> [Work to complete] Go through the entries below from the first line and transcribe each one exactly, ending with the line that contains "says it holds".

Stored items
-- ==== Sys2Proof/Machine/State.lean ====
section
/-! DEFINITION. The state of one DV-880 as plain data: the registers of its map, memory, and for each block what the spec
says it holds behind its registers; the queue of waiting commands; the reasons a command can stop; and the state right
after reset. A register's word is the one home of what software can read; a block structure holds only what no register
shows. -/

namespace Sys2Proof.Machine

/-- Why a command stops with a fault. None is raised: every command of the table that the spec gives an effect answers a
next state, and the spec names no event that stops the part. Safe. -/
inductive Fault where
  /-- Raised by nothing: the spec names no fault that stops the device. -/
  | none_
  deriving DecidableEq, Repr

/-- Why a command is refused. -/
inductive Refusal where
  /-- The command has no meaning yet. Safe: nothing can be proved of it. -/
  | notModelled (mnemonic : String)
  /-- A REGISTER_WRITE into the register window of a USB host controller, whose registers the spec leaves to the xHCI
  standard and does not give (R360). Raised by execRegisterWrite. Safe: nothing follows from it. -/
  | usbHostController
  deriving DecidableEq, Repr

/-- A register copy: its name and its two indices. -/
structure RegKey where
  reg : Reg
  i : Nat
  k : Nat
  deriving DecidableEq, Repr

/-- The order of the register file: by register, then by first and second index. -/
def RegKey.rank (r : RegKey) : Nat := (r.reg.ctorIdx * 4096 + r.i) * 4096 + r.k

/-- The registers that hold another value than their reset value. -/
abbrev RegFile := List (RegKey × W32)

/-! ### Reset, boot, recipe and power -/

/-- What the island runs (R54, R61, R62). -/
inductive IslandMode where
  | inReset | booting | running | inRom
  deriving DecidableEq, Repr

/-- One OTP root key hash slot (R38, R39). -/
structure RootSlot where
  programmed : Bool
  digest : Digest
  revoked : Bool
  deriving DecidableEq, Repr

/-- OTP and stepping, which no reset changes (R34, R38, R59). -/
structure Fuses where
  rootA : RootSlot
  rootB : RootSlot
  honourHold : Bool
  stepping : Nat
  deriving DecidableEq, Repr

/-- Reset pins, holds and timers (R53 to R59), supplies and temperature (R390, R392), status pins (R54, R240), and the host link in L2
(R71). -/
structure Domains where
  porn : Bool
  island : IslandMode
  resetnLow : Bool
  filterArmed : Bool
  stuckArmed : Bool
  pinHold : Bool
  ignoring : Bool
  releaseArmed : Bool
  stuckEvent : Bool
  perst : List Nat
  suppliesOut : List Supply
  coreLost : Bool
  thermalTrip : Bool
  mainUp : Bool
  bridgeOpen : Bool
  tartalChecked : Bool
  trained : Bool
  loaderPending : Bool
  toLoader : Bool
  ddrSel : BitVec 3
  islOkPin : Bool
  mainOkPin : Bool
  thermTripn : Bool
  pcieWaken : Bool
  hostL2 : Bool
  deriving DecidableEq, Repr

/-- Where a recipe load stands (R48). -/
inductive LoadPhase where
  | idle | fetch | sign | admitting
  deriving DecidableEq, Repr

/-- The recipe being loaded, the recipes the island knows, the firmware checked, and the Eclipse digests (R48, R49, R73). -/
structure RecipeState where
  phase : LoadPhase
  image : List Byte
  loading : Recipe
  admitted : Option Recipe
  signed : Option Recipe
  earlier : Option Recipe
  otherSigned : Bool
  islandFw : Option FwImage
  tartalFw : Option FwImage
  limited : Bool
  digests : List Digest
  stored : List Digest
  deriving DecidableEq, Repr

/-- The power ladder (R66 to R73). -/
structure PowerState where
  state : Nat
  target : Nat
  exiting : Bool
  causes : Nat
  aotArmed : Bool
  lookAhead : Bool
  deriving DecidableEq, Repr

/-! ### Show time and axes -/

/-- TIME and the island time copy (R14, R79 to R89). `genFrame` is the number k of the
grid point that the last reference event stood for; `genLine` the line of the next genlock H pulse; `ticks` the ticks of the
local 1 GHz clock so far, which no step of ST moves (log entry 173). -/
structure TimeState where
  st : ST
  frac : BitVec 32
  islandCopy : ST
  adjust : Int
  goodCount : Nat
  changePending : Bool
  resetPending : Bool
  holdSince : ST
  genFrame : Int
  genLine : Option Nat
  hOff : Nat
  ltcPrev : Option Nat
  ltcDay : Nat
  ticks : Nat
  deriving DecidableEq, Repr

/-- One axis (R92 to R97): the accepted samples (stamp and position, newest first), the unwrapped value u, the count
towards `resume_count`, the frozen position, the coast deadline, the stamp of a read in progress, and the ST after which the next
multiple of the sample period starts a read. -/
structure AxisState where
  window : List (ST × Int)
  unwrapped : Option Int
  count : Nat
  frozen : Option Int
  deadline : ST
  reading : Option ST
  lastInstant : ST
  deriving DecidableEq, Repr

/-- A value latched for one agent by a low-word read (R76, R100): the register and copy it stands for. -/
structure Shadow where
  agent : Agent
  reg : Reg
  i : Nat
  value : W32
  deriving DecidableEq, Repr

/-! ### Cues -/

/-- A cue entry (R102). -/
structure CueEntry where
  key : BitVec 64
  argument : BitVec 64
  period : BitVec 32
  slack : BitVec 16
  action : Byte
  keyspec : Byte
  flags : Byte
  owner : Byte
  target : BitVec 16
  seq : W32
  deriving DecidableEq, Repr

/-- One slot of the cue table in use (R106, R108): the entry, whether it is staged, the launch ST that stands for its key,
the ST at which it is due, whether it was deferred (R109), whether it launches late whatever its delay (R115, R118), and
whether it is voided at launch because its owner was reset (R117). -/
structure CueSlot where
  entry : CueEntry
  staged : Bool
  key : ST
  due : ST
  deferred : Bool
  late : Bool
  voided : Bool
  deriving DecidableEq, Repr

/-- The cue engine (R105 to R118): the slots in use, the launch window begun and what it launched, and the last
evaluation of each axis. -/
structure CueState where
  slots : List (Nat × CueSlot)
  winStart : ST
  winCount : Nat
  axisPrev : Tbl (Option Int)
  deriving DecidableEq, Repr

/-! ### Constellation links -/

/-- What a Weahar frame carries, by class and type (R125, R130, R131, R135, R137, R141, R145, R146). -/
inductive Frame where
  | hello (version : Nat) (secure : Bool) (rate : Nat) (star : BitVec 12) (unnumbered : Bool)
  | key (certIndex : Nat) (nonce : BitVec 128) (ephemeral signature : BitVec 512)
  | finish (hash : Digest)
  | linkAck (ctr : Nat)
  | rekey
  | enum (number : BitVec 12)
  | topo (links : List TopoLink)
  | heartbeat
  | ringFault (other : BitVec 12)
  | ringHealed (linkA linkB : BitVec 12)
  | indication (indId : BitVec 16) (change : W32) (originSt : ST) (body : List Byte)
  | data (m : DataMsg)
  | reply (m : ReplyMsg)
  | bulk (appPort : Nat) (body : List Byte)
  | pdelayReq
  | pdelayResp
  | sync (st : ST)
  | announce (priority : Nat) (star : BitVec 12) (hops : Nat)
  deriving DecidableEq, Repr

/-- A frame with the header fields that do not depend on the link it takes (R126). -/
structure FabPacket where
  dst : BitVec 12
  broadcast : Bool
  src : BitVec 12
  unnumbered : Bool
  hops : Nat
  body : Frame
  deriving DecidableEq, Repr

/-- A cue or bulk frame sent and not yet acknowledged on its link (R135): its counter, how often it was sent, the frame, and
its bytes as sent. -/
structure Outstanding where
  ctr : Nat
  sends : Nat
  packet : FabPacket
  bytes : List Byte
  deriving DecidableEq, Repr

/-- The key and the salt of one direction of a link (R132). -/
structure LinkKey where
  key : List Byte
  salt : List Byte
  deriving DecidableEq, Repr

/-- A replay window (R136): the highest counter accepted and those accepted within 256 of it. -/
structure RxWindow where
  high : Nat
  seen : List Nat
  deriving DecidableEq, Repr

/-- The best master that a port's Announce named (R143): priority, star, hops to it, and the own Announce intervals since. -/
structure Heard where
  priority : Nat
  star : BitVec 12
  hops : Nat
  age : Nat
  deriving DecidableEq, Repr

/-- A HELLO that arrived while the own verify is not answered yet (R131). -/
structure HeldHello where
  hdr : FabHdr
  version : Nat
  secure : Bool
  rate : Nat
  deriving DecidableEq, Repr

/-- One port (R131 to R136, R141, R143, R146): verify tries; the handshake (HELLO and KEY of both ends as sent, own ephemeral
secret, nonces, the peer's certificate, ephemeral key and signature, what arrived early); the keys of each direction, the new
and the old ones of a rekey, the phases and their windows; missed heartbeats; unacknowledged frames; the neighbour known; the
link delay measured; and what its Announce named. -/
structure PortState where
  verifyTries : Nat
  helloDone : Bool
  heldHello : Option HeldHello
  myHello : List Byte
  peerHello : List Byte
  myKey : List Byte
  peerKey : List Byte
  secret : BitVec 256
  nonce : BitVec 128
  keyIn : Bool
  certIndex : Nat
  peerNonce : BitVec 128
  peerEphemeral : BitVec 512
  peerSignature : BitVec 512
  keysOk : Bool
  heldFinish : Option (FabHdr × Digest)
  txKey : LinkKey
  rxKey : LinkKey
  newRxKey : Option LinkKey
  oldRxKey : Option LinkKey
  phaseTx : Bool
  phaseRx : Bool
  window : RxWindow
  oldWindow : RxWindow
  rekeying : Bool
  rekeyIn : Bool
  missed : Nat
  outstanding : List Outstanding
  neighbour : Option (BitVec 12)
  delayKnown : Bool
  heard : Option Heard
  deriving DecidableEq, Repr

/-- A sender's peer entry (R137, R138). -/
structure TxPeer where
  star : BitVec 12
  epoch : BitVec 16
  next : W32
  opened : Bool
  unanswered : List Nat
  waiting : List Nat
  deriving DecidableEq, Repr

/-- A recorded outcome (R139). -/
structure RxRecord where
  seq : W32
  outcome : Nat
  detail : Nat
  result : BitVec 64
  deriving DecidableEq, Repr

> [Written answer]
-- ==== Sys2Proof/Machine/State.lean ====
section
/-! DEFINITION. The state of one DV-880 as plain data: the registers of its map, memory, and for each block what the spec
says it holds behind its registers; the queue of waiting commands; the reasons a command can stop; and the state right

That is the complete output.